**YOUR GOAL**
Only one range belongs in the answer: the line holding "else ([5, 0x65], s.modBrilo fun b =>" through the last line of the records, reproduced as is.

**EXERCISE INPUT**
● ● ● ● ● ● ●
-- ==== Sys2Proof/Machine/Flags.lean ====
section
/-! DEFINITION. The numeric flags and counters of each core (R158 to R161). -/

namespace Sys2Proof.Machine

/-- The six flags of SEQ_NUMFLAG (Table 7.6). -/
def numFlags : List Field :=
  [Reg.SEQ_NUMFLAG.sat_dpa, Reg.SEQ_NUMFLAG.sat_vrw, Reg.SEQ_NUMFLAG.ufl_dpa, Reg.SEQ_NUMFLAG.ufl_vrw,
   Reg.SEQ_NUMFLAG.inv_dpa, Reg.SEQ_NUMFLAG.inv_vrw]

/-- Some numeric flag of a core is set: its bit of SEQ_NUMSUM (R161). -/
def State.numFlagged (s : State) (c : Nat) : Bool := numFlags.any fun f => s.flag f c

/-- Set a numeric flag where its events are not zero. -/
def State.setIf (s : State) (f : Field) (n c : Nat) : State := if n = 0 then s else s.setFld f 1 c

/-- Latch the op that sets the first flag (R159): engine 1 DPA, 2 VRW. -/
def State.latchNumeric (s : State) (c engine index : Nat) : State :=
  if s.numFlagged c then s
  else
    let s := s.setFld Reg.SEQ_NUMFLAG.job (s.core c).sq.job c
    let s := s.setFld Reg.SEQ_NUMFLAG.first_engine engine c
    s.setFld Reg.SEQ_NUMFLAG.first_index index c

/-- Count the numeric events of one op at its completion (R158). -/
def State.countNumeric (s : State) (c engine index : Nat) (ev : NumEvents) : State :=
  if ev = .none then s
  else
    let s := s.latchNumeric c engine index
    let pick (dpa vrw : Field) : Field := if engine = 1 then dpa else vrw
    let s := s.setIf (pick Reg.SEQ_NUMFLAG.sat_dpa Reg.SEQ_NUMFLAG.sat_vrw) ev.sat c
    let s := s.setIf (pick Reg.SEQ_NUMFLAG.ufl_dpa Reg.SEQ_NUMFLAG.ufl_vrw) ev.ufl c
    let s := s.setIf (pick Reg.SEQ_NUMFLAG.inv_dpa Reg.SEQ_NUMFLAG.inv_vrw) ev.inv c
    let s := s.count Reg.SEQ_SATCNT.count ev.sat c
    let s := s.count Reg.SEQ_UFLCNT.count ev.ufl c
    s.count Reg.SEQ_INVCNT.count ev.inv c

/-- When all six flags are 0 again, the latched fields read 0 (R159). -/
def State.releaseNumeric (s : State) (c : Nat) : State :=
  if s.numFlagged c then s
  else s.clearFlds [Reg.SEQ_NUMFLAG.job, Reg.SEQ_NUMFLAG.first_engine, Reg.SEQ_NUMFLAG.first_index] c

end Sys2Proof.Machine
end

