/-- FAB_BQTAIL_WRITE (R245). -/
def execFabBqtailWrite (value : Nat) (s : State) : Host.Outcome State Fault Refusal :=
  .next (s.hostWrite 0x802118 4 fun s =>
    let n := s.bqN
    let t := ringPos 12 n value
    if !ringLegal 12 n value ∨ ringDist n s.bqHead t < ringDist n s.bqHead s.bqTail ∨ n < ringDist n s.bqHead t then s
    else s.setBqPos Reg.FAB_BQTAIL.index Reg.FAB_BQTAIL.phase t)

/-- FAB_BCHEAD_WRITE (R245). -/
def execFabBcheadWrite (value : Nat) (s : State) : Host.Outcome State Fault Refusal :=
  .next (s.hostWrite 0x802124 4 fun s =>
    let n := s.bqN
    let h := ringPos 12 n value
    if !ringLegal 12 n value ∨ ringDist n s.bcHead s.bcTail < ringDist n s.bcHead h then s
    else s.setBqPos Reg.FAB_BCHEAD.index Reg.FAB_BCHEAD.phase h)

/-- The descriptor breaks Table 17.7. -/
def State.bulkIllegal (s : State) (bs : List Byte) : Bool :=
  let loc := numAt bs 8 8
  let len := numAt bs 0x18 4
  (numAt bs 0 1 != 1 && numAt bs 0 1 != 2) || numAt bs 1 3 != 0 || decide (2 ^ 17 ≤ numAt bs 4 4) || loc % 64 != 0 || numAt bs 0x10 8 % 64 != 0 ||
    len % 64 != 0 || decide (len < 64) || decide (16777216 < len) || numAt bs 0x22 2 != 0 || numAt bs 0x28 24 != 0 ||
    (match locateRange loc len with
     | some (.t1, o) => s.inCloak o len || s.isLent o len
     | _ => true)

/-- The packets of a descriptor go out; one whose local bytes are poisoned is not sent and counts as a local failure (R217, R419). -/
def State.sendBulk (s : State) (b : Bulk) : State :=
  let off := t1Off b.loc
  let base : Packet :=
    { dst := b.ep, group := false, ptype := if b.op = 1 then 2 else 1, var := 0, lines := 0, key := b.key, offset := b.offset, job := b.job,
      kind := 2, unit := 7, seq := 0, tag := 0, gateway := none, resent := false, minimal := false, bytes := [] }
  let data := if b.op = 1 then s.t1Get off b.length else []
  (cutPackets base (b.length / 64) off data).foldl (fun s x =>
    if b.op == 1 && s.isPoisoned x.2 (64 * x.1.lines) then s.endBulkPacket b.num 0 4
    else
      let s := if b.op = 1 then s.touchLines x.2 (64 * x.1.lines) false else s
      s.sendRequest (s.throughGateway x.1) (.bulk b.num) x.2) s

/-- The FU takes the next descriptor when it has a place and its op is this row's. -/
def State.takeBulk (s : State) (host : List Byte) (mine : Nat → Bool) : State :=
  if !s.flag Reg.FAB_BQCFG.en || s.closing || s.bqHead == s.bqTail || decide (16 ≤ s.bulks.length) ||
      s.areaClosed (s.fld Reg.FAB_BQBASE.base + 64 * (s.bqHead % s.bqN)) 64 then s
  else
    let bs := s.areaGet (s.fld Reg.FAB_BQBASE.base + 64 * (s.bqHead % s.bqN)) 64 host
    if !mine (numAt bs 0 1) then s
    else
      let s := s.touchT1 (s.fld Reg.FAB_BQBASE.base + 64 * (s.bqHead % s.bqN)) 64
      let bad := s.bulkIllegal bs
      let ok := !bad && s.reaches (numAt bs 4 4) false (if numAt bs 0 1 = 1 then 2 else 1)
      let b : Bulk :=
        { num := s.bulkNext, op := numAt bs 0 1, ep := numAt bs 4 4, loc := numAt bs 8 8, offset := numAt bs 0x10 8, length := numAt bs 0x18 4,
          key := numAt bs 0x1C 4, job := numAt bs 0x20 2, tag := numAt bs 0x24 4,
          left := if ok then ceilDiv (numAt bs 0x18 4) 512 else 0, done := 0, status := if bad then 1 else if ok then 0 else 2 }
      let s := s.setBqPos Reg.FAB_BQHEAD.index Reg.FAB_BQHEAD.phase ((s.bqHead + 1) % (2 * s.bqN))
      let s := { s with bulks := s.bulks ++ [b], bulkNext := s.bulkNext + 1 }
      if ok then s.sendBulk b else s

/-- BULK_PUT (R419). An op that Table 17.7 does not give is taken here, and completes as illegal. -/
def execBulkPut (host : List Byte) (s : State) : Host.Outcome State Fault Refusal := .next (s.takeBulk host (· != 2))

/-- BULK_GET (R419). -/
def execBulkGet (host : List Byte) (s : State) : Host.Outcome State Fault Refusal := .next (s.takeBulk host (· == 2))

/-- BULK_COMPLETE (R245, R419): every packet has its outcome and the completion ring has an entry free. -/
def execBulkComplete (num : Nat) (s : State) : Host.Outcome State Fault Refusal :=
  .next (match s.bulks.find? fun b => b.num == num with
    | none => s
    | some b =>
      let n := s.bqN
      if b.left ≠ 0 then s
      else if !s.flag Reg.FAB_BQCFG.en then { s with bulks := s.bulks.erase b }
      else if n ≤ ringDist n s.bcHead s.bcTail then s
      else
        let p := s.bcTail
        let bs := toBytes 4 b.tag ++ toBytes 1 b.status ++ toBytes 1 (entryPhase n p) ++ toBytes 2 0 ++ toBytes 8 b.done
        let s := { s with bulks := s.bulks.erase b }.areaPut (s.fld Reg.FAB_BCBASE.base + 16 * (p % n)) bs
        let s := s.setBqPos Reg.FAB_BCTAIL.index Reg.FAB_BCTAIL.phase ((p + 1) % (2 * n))
        if b.status = 0 then s else s.raise Reg.FAB_OPEVT.bulk_fail Reg.FAB_OPEVTMASK.mask)

end Sys2Proof.Machine
end

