/-- FINISH (R462, Table 19.11): the session's keys are loaded. -/
def execFinish (binding ep : Nat) (s : State) : Host.Outcome State Fault Refusal :=
  .next (s.secured binding ep fun s x =>
    if x.keys then (spdmError 4, s)
    else ([5, 0x65], s.modBrilo fun b =>
      { b with sessions := b.sessions.map fun y => if y.binding = binding ∧ y.requester = ep then { y with keys := true } else y }))

/-- HEARTBEAT (R462). -/
def execHeartbeat (binding ep : Nat) (s : State) : Host.Outcome State Fault Refusal :=
  .next (s.secured binding ep fun s x => if x.keys then ([5, 0x68], s) else (spdmError 4, s))

/-- SPDM_HEARTBEAT_TIMEOUT (R468). -/
def execSpdmHeartbeatTimeout (binding ep : Nat) (s : State) : Host.Outcome State Fault Refusal := .next (s.dropSession binding ep)

/-- END_SESSION (R462). -/
def execEndSession (binding ep : Nat) (s : State) : Host.Outcome State Fault Refusal :=
  .next (s.secured binding ep fun s x => if x.keys then ([5, 0x6C], s.dropSession binding ep) else (spdmError 4, s))

end Sys2Proof.Machine
end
● ● ● ● ● ● ●
**YOUR SOLUTION**
    else ([5, 0x65], s.modBrilo fun b =>
      { b with sessions := b.sessions.map fun y => if y.binding = binding ∧ y.requester = ep then { y with keys := true } else y }))

/-- HEARTBEAT (R462). -/
def execHeartbeat (binding ep : Nat) (s : State) : Host.Outcome State Fault Refusal :=
  .next (s.secured binding ep fun s x => if x.keys then ([5, 0x68], s) else (spdmError 4, s))

/-- SPDM_HEARTBEAT_TIMEOUT (R468). -/
def execSpdmHeartbeatTimeout (binding ep : Nat) (s : State) : Host.Outcome State Fault Refusal := .next (s.dropSession binding ep)

/-- END_SESSION (R462). -/
def execEndSession (binding ep : Nat) (s : State) : Host.Outcome State Fault Refusal :=
  .next (s.secured binding ep fun s x => if x.keys then ([5, 0x6C], s.dropSession binding ep) else (spdmError 4, s))

end Sys2Proof.Machine
end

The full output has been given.